What, I asked, was an ant army?

For a while he did not reply, then he lay down. Puzzled, I copied him. “We re noticed, Knobil,” he mumbled, staring at the sky and barely moving his lips. “Friendships are dangerous. You mustn’t come near me now for a while—four or five tours, at least. So listen and I’ll explain.

“You know that every tribe, every people, moves west? That’s the law of nature. Herders and ranchers drift around, but overall they move west. Traders come and go, but even a trader ends his life farther west than he began it. Seafolk move north to warm seas or estuaries. They go south to round the capes and headlands—or sometimes across them if they must—but in the end they’re moving west like the rest of us. Forest springs up before Noon and withers a month or so west of Dusk, so you could say that the forests move, also, and so do the people who live in them. Even Heaven moves.”

I had known that the herdfolk stayed ahead of the sun…

“What happens if you get east of the sun, then?” I asked the sky.

He grunted as if surprised at my ignorance. “The sun goes away. You’re left with cold and dark and snow. Half of the world is black and covered with ice, Knobil.”

Angels were always talking about this “ice” thing—Brown had, too. I tried in vain to imagine a sky without a sun.
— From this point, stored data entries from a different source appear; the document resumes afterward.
-- ==== Sys2Proof/Machine/Image.lean ====
section
/-! DEFINITION. The Image Loader (chapter 10): reading and judging the areas of the image (R161), parsing
and checking the tables (R162, R179 and the owners' rules; Tables 9 to 14), acceptance, stopping at
start, the resets and the restart. -/

namespace Sys2Proof.Machine

/-! ## Areas (R161; Tables 9 and 10) -/

/-- An area of the header at `i`. -/
def parseArea (d : List Byte) (i : Nat) : Area := ⟨le24 d i, le16 d (i + 3)⟩

/-- The image header (Table 9). -/
def parseImgHeader (d : List Byte) : ImgHeader :=
  { config := parseArea d 4, path := parseArea d 9, calendar := parseArea d 14
    directory := parseArea d 19, libBase := le24 d 24, libSize := le24 d 27 }

/-- An area lies within the address space. -/
def areaFits (a : Area) : Bool := decide (a.addr + a.len ≤ Config.memTop)

/-- R161: the check of the header. -/
def headerValid (d : List Byte) : Bool :=
  let h := parseImgHeader d
  le16 d 0 == 0x6C2E && le16 d 2 == 1 && areaFits h.config && areaFits h.path && areaFits h.calendar
    && areaFits h.directory && areaSumGood d

/-- The area a load reads: 1 header, 2 configuration, 3 paths, 4 calendar and slots, 5 directory. -/
def loadArea (s : State) (n : Nat) : Area :=
  match n, s.iml.header with
  | 2, some h => h.config
  | 3, some h => h.path
  | 4, some h => h.calendar
  | 5, some h => h.directory
  | _, _ => ⟨0, 32⟩

/-! ## The cue memory port (R59; views, log entry 34) -/

/-- The read in progress on the cue memory port: the moment it began, its start address and its length.
The Image Loader uses the port while it loads, when the Cue Sequencer holds no programme. -/
def portReading (s : State) : Option (Nat × Nat × Nat) :=
  let r := match s.iml.load, s.csq.port with
    | some l, _ => l.started.map fun t => (t, (loadArea s l.area).addr, (loadArea s l.area).len)
    | none, r :: _ => if readPast r then none else some (r.started, r.addr, readLen r.use)
    | none, [] => none
  r.filter fun x => decide (s.now < x.1 + portTime x.2.2)

/-- MCS is low: a read is in progress, its command and its data bytes within one low period. -/
def memSelected (s : State) : Bool := (portReading s).isSome

/-- The bytes that a read sends: the command 03h and the start address, most significant byte first. -/
def readCommand (addr : Nat) : List Byte :=
  [0x03, BitVec.ofNat 8 (addr / 65536), BitVec.ofNat 8 (addr / 256), BitVec.ofNat 8 addr]

/-- The bytes that MSDO carries in the read in progress. -/
def memCommand (s : State) : List Byte := ((portReading s).map fun x => readCommand x.2.1).getD []

/-- The bits of the bytes sent, each byte most significant bit first (PRESUMED, log entry 34). -/
def memBits (s : State) : List Bool :=
  (memCommand s).flatMap fun b => (List.range 8).map fun i => b.getLsbD (7 - i)

/-- MSCK in half period `h`, of 125 ns, of the read in progress (clock mode 0): low in the first half of
each bit, with the rising edge at which the bit is sampled in its middle; low while no read runs. -/
def memClock (s : State) (h : Nat) : Bool := memSelected s && h % 2 == 1

/-- The counts of a path record lie in its capacity (R179). -/
def pathCounts (d : List Byte) (i : Nat) : Bool :=
  decide (byteAt d i ≤ 8 ∧ byteAt d (i + 1) ≤ 4 ∧ byteAt d (i + 2) ≤ 4)

/-- R161, R179: the check of area `n` by its counts, its length and its sum. -/
def areaValid (n : Nat) (d : List Byte) : Bool :=
  match n with
  | 1 => headerValid d
  | 2 =>
    decide (byteAt d 14 ≤ 12 ∧ byteAt d 15 ≤ 6 ∧ d.length = 66 + 32 * byteAt d 14 + 24 * byteAt d 15)
      && areaSumGood d
  | 3 =>
    d.length == 2754 && ((List.range 64).all fun k => pathCounts d (43 * k)) && areaSumGood d
  | 4 =>
    decide (1 ≤ byteAt d 0 ∧ byteAt d 0 ≤ 16 ∧ byteAt d 1 ≤ 24
      ∧ d.length = 4 + 18 * byteAt d 0 + 6 * byteAt d 1) && areaSumGood d
  | _ => d.length == 258 && areaSumGood d

/-! ## The tables as carried -/

/-- The tables and settings of an image, as carried. -/
structure Image where
  config : List Byte
  path : List Byte
  calendar : List Byte
  directory : List Byte
  deriving DecidableEq, Repr

/-- A station field of the configuration block. -/
def Image.field (m : Image) (i : Nat) : Nat := byteAt m.config i

/-- Where bell record `k` of the configuration block begins. -/
def bellAt (k : Nat) : Nat := 64 + 32 * k

/-- Where figure record `k` begins. -/
def Image.figAt (m : Image) (k : Nat) : Nat := 64 + 32 * m.field 14 + 24 * k

/-- A channel kind code (Table 11). -/
def chanKind : Nat → Option ChanKind
  | 0 => some .off | 1 => some .hammer | 2 => some .damper | 3 => some .motorPwm | 4 => some .motorDir
  | 5 => some .lamp | 6 => some .strobe | _ => none

/-- A channel record; the mode is of use for STROBE. -/
def parseChannel (d : List Byte) (i : Nat) : Option ChanRec :=
  match chanKind (byteAt d i), byteAt d (i + 1) with
  | some .strobe, 1 => some ⟨.strobe, .bar⟩
  | some .strobe, 2 => some ⟨.strobe, .beat⟩
  | some .strobe, _ => none
  | some k, _ => some ⟨k, .bar⟩
  | none, _ => none

/-- A sensor record. -/
def parseSensor (d : List Byte) (i : Nat) : Option SensRec :=
  match byteAt d i, byteAt d (i + 1) with
  | 0, _ => some .off
  | 1, 0 => some (.home true)
  | 1, 1 => some (.home false)
  | 2, 0 => some (.limit true)
  | 2, 1 => some (.limit false)
  | 3, 1 => some (.encoder .rising)
  | 3, 2 => some (.encoder .falling)
  | 3, 3 => some (.encoder .both)
  | _, _ => none

/-- The 16 channel records, each none where it is bad. -/
def Image.channels (m : Image) : List (Option ChanRec) :=
  (List.range 16).map fun k => parseChannel m.config (16 + 2 * k)

/-- The 8 sensor records, each none where it is bad. -/
def Image.sensors (m : Image) : List (Option SensRec) :=
  (List.range 8).map fun k => parseSensor m.config (48 + 2 * k)

/-- A number of which 0 stands for none. -/
def orNone (n : Nat) : Option Nat := if n = 0 then none else some n

/-- The bell record at `i`. -/
def parseBell (d : List Byte) (i : Nat) : BellRec :=
  { hammer := byteAt d (i + 1), damper := orNone (byteAt d (i + 2)), enabled := byteAt d (i + 3) == 1
    curve := (List.range 4).map fun k => (byteAt d (i + 4 + 3 * k), le16 d (i + 5 + 3 * k))
    leadMin := le16 d (i + 16), leadSpan := le16 d (i + 18), minWidth := le16 d (i + 20)
    heatLimit := le32 d (i + 22), cool := le16 d (i + 26), recovery := le16 d (i + 28)
    ring := le16 d (i + 30) }

/-- The bell records with their numbers. -/
def Image.bells (m : Image) : List (Nat × BellRec) :=
  (List.range (m.field 14)).map fun k => (m.field (bellAt k), parseBell m.config (bellAt k))

/-- The figure record at `i`. -/
def parseFigure (d : List Byte) (i : Nat) : FigRec :=
  { motor := byteAt d (i + 1), dir := byteAt d (i + 2), encoder := byteAt d (i + 3)
    home := byteAt d (i + 4), limit := orNone (byteAt d (i + 5)), travelMax := le16 d (i + 6)
    park := le16 d (i + 8), creep := byteAt d (i + 10), slow := le16 d (i + 11)
    window := le16 d (i + 13), jamMs := le16 d (i + 15), homingS := le16 d (i + 17)
    homingZones := (List.range (min 4 (byteAt d (i + 19)))).map fun k => byteAt d (i + 20 + k) }

/-- The figure records with their numbers. -/
def Image.figures (m : Image) : List (Nat × FigRec) :=
  (List.range (m.field 15)).map fun k => (m.field (m.figAt k), parseFigure m.config (m.figAt k))

/-- A path's zone list at `i`, of `n` entries. -/
def parseZones (d : List Byte) (i n : Nat) : List (Nat × Nat) :=
  (List.range n).map fun k => (byteAt d (i + 2 * k), byteAt d (i + 2 * k + 1))

/-- The path record at `i` (Table 12). -/
def parsePath (d : List Byte) (i : Nat) : PathRec :=
  { waypoints := (List.range (byteAt d i)).map fun k => (le16 d (i + 3 + 3 * k), byteAt d (i + 5 + 3 * k))
    zones := parseZones d (i + 27) (byteAt d (i + 1))
    mirrorZones := parseZones d (i + 35) (byteAt d (i + 2)) }

/-- The 64 paths. -/
def Image.paths (m : Image) : List PathRec := (List.range 64).map fun k => parsePath m.path (43 * k)

/-- R3: an entry's own fields are valid; the dates are not checked for entry 0. -/
def calFieldsValid (e : CalEntry) : Bool :=
  decide (1 ≤ e.openCeiling ∧ e.openCeiling ≤ 127 ∧ e.prefHour ≤ 31 ∧ e.prefOther ≤ 31
    ∧ e.openFrom ≤ 1440 ∧ e.quietFrom ≤ 1440 ∧ e.closedFrom ≤ 1440
    ∧ e.openFrom ≤ e.quietFrom ∧ e.quietFrom ≤ e.closedFrom)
“The ants are different. Nature didn’t spread ores around evenly, like forest or grass. The ants have kept more of the old wisdoms—reading and writing, and even a few arcane things that the saints have forgotten, or so they say. The ice of Darkside and the floods of Dawn destroy everything. Nothing made by human hand can last from one cycle to the next, and the world is always born anew. The landscape is changed, the workings buried or stripped away, but the ants keep records that tell them where the nests were in the last cycle. Each tribe has its own list, I suppose. They probably try to steal one another’s, which may be why they like to move to a mine site as close to Dawn as they can get, right up in the wetlands, to take possession early.”

Orange could have had no idea how little of his lecture I was understanding, but I let him talk.

“And they’ll stay at a mine as long as possible—unless they know of a better one thawing out, of course. They say that an ant can be born and live and die all in the same place—the sun low in the east when he is born, passing high overhead as he grows, and low in the west when he is a very old man.”

To a herdman, accustomed to an unchanging sun, that idea was utter insanity. I wondered if captivity had driven this ex-angel mad.

“So, when a tribe of ants does move,” he continued, “it may cross almost the whole length of Dayside. A child could be conceived after its parents left one home, and be walking and talking before they reached their next. That’s an ant army—a nest on the move. There can be two or three hundred of them, or more. The opportunities for pillage are not always overlooked—slaving, too, if they get the chance.”